Problem to solve →
All lines between the start of the listing below and the line containing "let parts := if", inclusive, must be repeated exactly.

Record excerpts →
/-- R212: VPART writes, at the record g[a], the part of the record g[b] that belongs to the issuing core (MODE 0) or its
tile (MODE 1) along a dimension cut at a grain: BASE's offset moves to the part's first element, the dimension's extent
becomes the part's length, and all else is copied. Nothing but those 32 bytes changes. A record in a poisoned unit traps (R359).
Log entries 68, 74: what the model chose here. -/
def Obligations.VpartWritesPart : Prop :=
  ∀ (s : State) (a b c : Reg) (ka kb id : Nat) (l : Launch) (r : Shape),
    let cut := s.reg c
    let dim := cut.toNat / 2 ^ 56 % 4
    let mode := cut.toNat / 2 ^ 48 % 4
    let grain := cut.toNat % 2 ^ 16
    let j := l.coreIndex (s.cur / 48) (s.cur / 16 % 3)
    let parts := if mode = 0 then 3 * (l.rows * l.cols) else l.rows * l.cols
    let mine := if mode = 0 then j else j / 3
    let e := r.ext.getD dim 0
    let g := (e + grain - 1) / grain
    let first := mine * g / parts * grain
    let len := Nat.min ((mine + 1) * g / parts * grain) e - first
    let step : Int := first * r.str.getD dim 0
    let off : Int := ((r.base.toNat % 2 ^ 20 : Nat) : Int) + (if r.ty = 12 then 18 * step.ediv 32 else r.width * step)
    s.cur < 49152 → s.localAddr s.cur (s.reg a) = .ok ka → s.localAddr s.cur (s.reg b) = .ok kb → ka % 32 = 0 → kb % 32 = 0 →
    ka / 2 ^ 20 = s.cur / 48 → kb / 2 ^ 20 = s.cur / 48 →
    (s.spadPoisoned kb 32 = true → exec (.vpart a b c) s = .next (s.trap 0x13 (Config.poisonValue (s.reg b))))
    ∧ (s.spadPoisoned kb 32 = false → shapeOk (s.shapeWords kb) = true → shapeOf (s.shapeWords kb) = r →
    s.launchOf s.cur = some id → s.launch id = some l → cut &&& 0xFCFCFFFFFFFF0000 = 0 → mode ≤ 1 → grain ≠ 0 → dim < r.rank →
    r.chan = false → (r.ty = 12 → dim = 0 → grain % 32 = 0) → parts ≤ g → 0 ≤ off → off < 2 ^ 20 →
    s.tagged ka = false → s.tagged (ka + 16) = false →
    completes (.vpart a b c) s (fun u => u = { s with spad := u.spad }
      ∧ (∀ x, x < ka ∨ ka + 32 ≤ x → u.spad.read x = s.spad.read x)
      ∧ let old (i : Nat) : Nat := s.spad.readLe (kb + 8 * i) 8
        let new (i : Nat) : Nat := u.spad.readLe (ka + 8 * i) 8
        new 0 = old 0 / 2 ^ 20 * 2 ^ 20 + off.toNat ∧ new 1 = old 1 ∧ new 3 = old 3
        ∧ ∀ k, k < 4 → new 2 / 2 ^ (16 * k) % 2 ^ 16 = if k = dim then len % 2 ^ 16 else old 2 / 2 ^ (16 * k) % 2 ^ 16))

/-! ## Engines -/

/-- (a) R215, R220 to R223: a copy request that passes the checks of R221 enters its job when the slot's FIFO entry and a
dependency-table entry are free; else CPYQ waits, and CPYQT writes all ones. CPYQT that enters one writes the entry's
ordinal. `off` is the record's offset in the issuing tile, and each value below is as the operand registers give it. A record
in a poisoned unit traps with 0x13 (R359).
(b) R241, R242: the same for the converter, whose record of 96 bytes at g[a] holds the destination's and the source's
shape and the operation; g[b] names the sync word. CVJT writes g[a]. A poisoned record traps (R359).
(c) R366: the instructions of tenant work, issued by a management thread, trap with 0x02 and have no other effect.
Log entries 21, 30, 31, 66, 74: what the model chose here. -/
def Obligations.JobRequests : Prop :=
  (∀ (s : State) (d a : Reg), s.cur < 49152 →
       let w := s.reg a
       let src := s.reg (a + 1)
       let dst := s.reg (a + 2)
       let sync := s.reg (a + 3)
       let kind := w.toNat / 2 ^ 56
       let off := w.toNat % 2 ^ 20
       let ws := s.recWords s.cur off 8
       let r := copyRecOf ws
       let puts := kind = 4 ∨ kind = 5 ∨ kind = 6 ∨ kind = 8
       let loc := if puts then src else dst
       let lab := if puts then dst else src
       let place := loc.toNat % 2 ^ 20
       let align := if kind = 3 then 8 else if r.ty = 12 then 1 else r.width
       let semo := w.toNat / 2 ^ 48 % 32
       kind ≤ 9 → w &&& 0x0060FFFFFFF00000 = 0 → off % 64 = 0 → s.rangeOk s.cur off 64 = true →
       (s.recPoisoned s.cur off 8 = true → ∀ i : Instr, i = .cpyq a ∨ i = .cpyqt d a →
         exec i s = .next (s.trap 0x13 (Config.poisonValue (selfAddr off))))
       ∧ (s.recPoisoned s.cur off 8 = false → copyRecOk kind ws = true →
       (∃ k, s.localAddr s.cur loc = .ok k) → s.rangeOk s.cur place (r.localBytes kind) = true → place % align = 0 →
       lblValid lab = true → (sync = 0 ∨ ∃ k, s.localAddr s.cur sync = .ok k ∧ k % 16 = 0) →
       ∀ sem : Option Nat, (w.getLsbD 55 = false ∧ sem = none
         ∨ w.getLsbD 55 = true ∧ semo < 2 * popOf s.mySlots ∧ ∃ n, ordinalPair s.mySlots semo = some n ∧ sem = some (s.cur / 48 * 32 + n)) →
       let job : Job :=
         { tid := s.cur, launch := s.myLaunchId, level := s.me.level.toNat, slice := s.me.slice, entry := s.freeEntry s.cur, engine := 1
           agent := 1, op := .copy kind src dst r, sync := sync, sem := sem, state := .queued, fifo := true, waits := false
           edges := [], foot := copyFoot s.cur kind src dst r (s.blockBytesOf (s.mapOf s.cur) lab r), pos := 0, sect := 0, flags := 0
           dep := none, forum := none, mirr := [], away := false, pc := s.me.pc, left := s.me.left, used := 0 }
       (s.jobReady s.cur = true →
         completes (.cpyq a) s (fun u => issuesJob s u job ∧ u.threads = s.threads)
         ∧ completes (.cpyqt d a) s (fun u => issuesJob s u job ∧ (∀ k, k ≠ s.cur → u.thread k = s.thread k)
             ∧ regWrite s.me u.me d (BitVec.ofNat 64 (entryOrdinal s.mySlots ((s.freeEntry s.cur).getD 0)))))
       ∧ (s.jobReady s.cur = false → exec (.cpyq a) s = .next (s.stall .copyEntry) ∧ results (.cpyqt d a) s d (BitVec.allOnes 64))))
  ∧ (∀ (s : State) (a b : Reg) (key : Nat) (d r : Shape), s.cur < 49152 →
       let addr := s.reg a
       let sync := s.reg b
       let ws := s.recWords s.cur (addr.toNat % 2 ^ 20) 12
       let cw := ws.getD 8 0
       let op := cw.toNat % 8
       let semo := cw.toNat / 2 ^ 16 % 32
       s.localAddr s.cur addr = .ok key → key % 32 = 0 → key / 2 ^ 20 = s.cur / 48 → s.rangeOk s.cur (addr.toNat % 2 ^ 20) 96 = true →
       (∃ k, s.localAddr s.cur (addr + 32) = .ok k) →
       (s.recPoisoned s.cur (addr.toNat % 2 ^ 20) 12 = true → ∀ i : Instr, i = .cvj a b ∨ i = .cvjt a b →
         exec i s = .next (s.trap 0x13 (Config.poisonValue addr)))
       ∧ (s.recPoisoned s.cur (addr.toNat % 2 ^ 20) 12 = false → shapeOk (ws.take 4) = true → shapeOk ((ws.drop 4).take 4) = true → d = shapeOf (ws.take 4) → r = shapeOf ((ws.drop 4).take 4) →
       cw &&& 0xFFFFFFFFFF6000C0 = 0 → op ≤ 2 → (cw.getLsbD 5 = true → cw.toNat / 8 % 4 = 0) → (∀ x ∈ ws.drop 9, x = 0) →
       convBad op d r = none → s.placed d true none → s.placed r false none →
       (sync = 0 ∨ ∃ k, s.localAddr s.cur sync = .ok k ∧ k % 16 = 0) →
       ∀ sem : Option Nat, (cw.getLsbD 23 = false ∧ sem = none
         ∨ cw.getLsbD 23 = true ∧ semo < 2 * popOf s.mySlots ∧ ∃ n, ordinalPair s.mySlots semo = some n ∧ sem = some (s.cur / 48 * 32 + n)) →
       let md := if cw.getLsbD 5 then frmMode s.me.frm else (RMode.ofCode (cw.extractLsb' 3 2)).getD .rne
       let job : Job :=
         { tid := s.cur, launch := s.myLaunchId, level := s.me.level.toNat, slice := s.me.slice, entry := s.freeEntry s.cur, engine := 2
           agent := 2, op := .conv op d r (signedField (cw.toNat / 256 % 256) 8) md, sync := sync, sem := sem, state := .queued
           fifo := true, waits := false, edges := [], foot := [shapeFoot s.cur d true, shapeFoot s.cur r false], pos := 0, sect := 0
           flags := 0, dep := none, forum := none, mirr := [], away := false, pc := s.me.pc, left := s.me.left, used := 0 }
       (s.jobReady s.cur = true →
         completes (.cvj a b) s (fun u => issuesJob s u job ∧ u.threads = s.threads)
         ∧ completes (.cvjt a b) s (fun u => issuesJob s u job ∧ (∀ k, k ≠ s.cur → u.thread k = s.thread k)
             ∧ regWrite s.me u.me a (BitVec.ofNat 64 (entryOrdinal s.mySlots ((s.freeEntry s.cur).getD 0)))))
       ∧ (s.jobReady s.cur = false → exec (.cvj a b) s = .next (s.stall .cvEntry) ∧ results (.cvjt a b) s a (BitVec.allOnes 64))))
  ∧ (∀ (s : State) (d a b c : Reg) (t : Ty) (rnd : Rnd) (x y : Bool), 49152 ≤ s.cur →
       ∀ i ∈ ([.cpyq a, .cpyqt d a, .dtwait a, .dtqry d a, .swin a b, .cvj a b, .cvjt a b, .mstat a, .mldb a b t, .mma a b c t rnd
         , .mzero a, .mdrn a b c t rnd, .mdrnOm a b c t rnd, .vpart a b c, .dqpush d a, .dqpop d, .exit, .yield, .migr a b x y
         , .migrc a x y, .phadv, .phqry d, .quiet, .qlaunch d a b] : List Instr), exec i s = .next (s.trap 0x02 0))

Result for this task →
/-- R212: VPART writes, at the record g[a], the part of the record g[b] that belongs to the issuing core (MODE 0) or its
tile (MODE 1) along a dimension cut at a grain: BASE's offset moves to the part's first element, the dimension's extent
becomes the part's length, and all else is copied. Nothing but those 32 bytes changes. A record in a poisoned unit traps (R359).
Log entries 68, 74: what the model chose here. -/
def Obligations.VpartWritesPart : Prop :=
  ∀ (s : State) (a b c : Reg) (ka kb id : Nat) (l : Launch) (r : Shape),
    let cut := s.reg c
    let dim := cut.toNat / 2 ^ 56 % 4
    let mode := cut.toNat / 2 ^ 48 % 4
    let grain := cut.toNat % 2 ^ 16
    let j := l.coreIndex (s.cur / 48) (s.cur / 16 % 3)
    let parts := if mode = 0 then 3 * (l.rows * l.cols) else l.rows * l.cols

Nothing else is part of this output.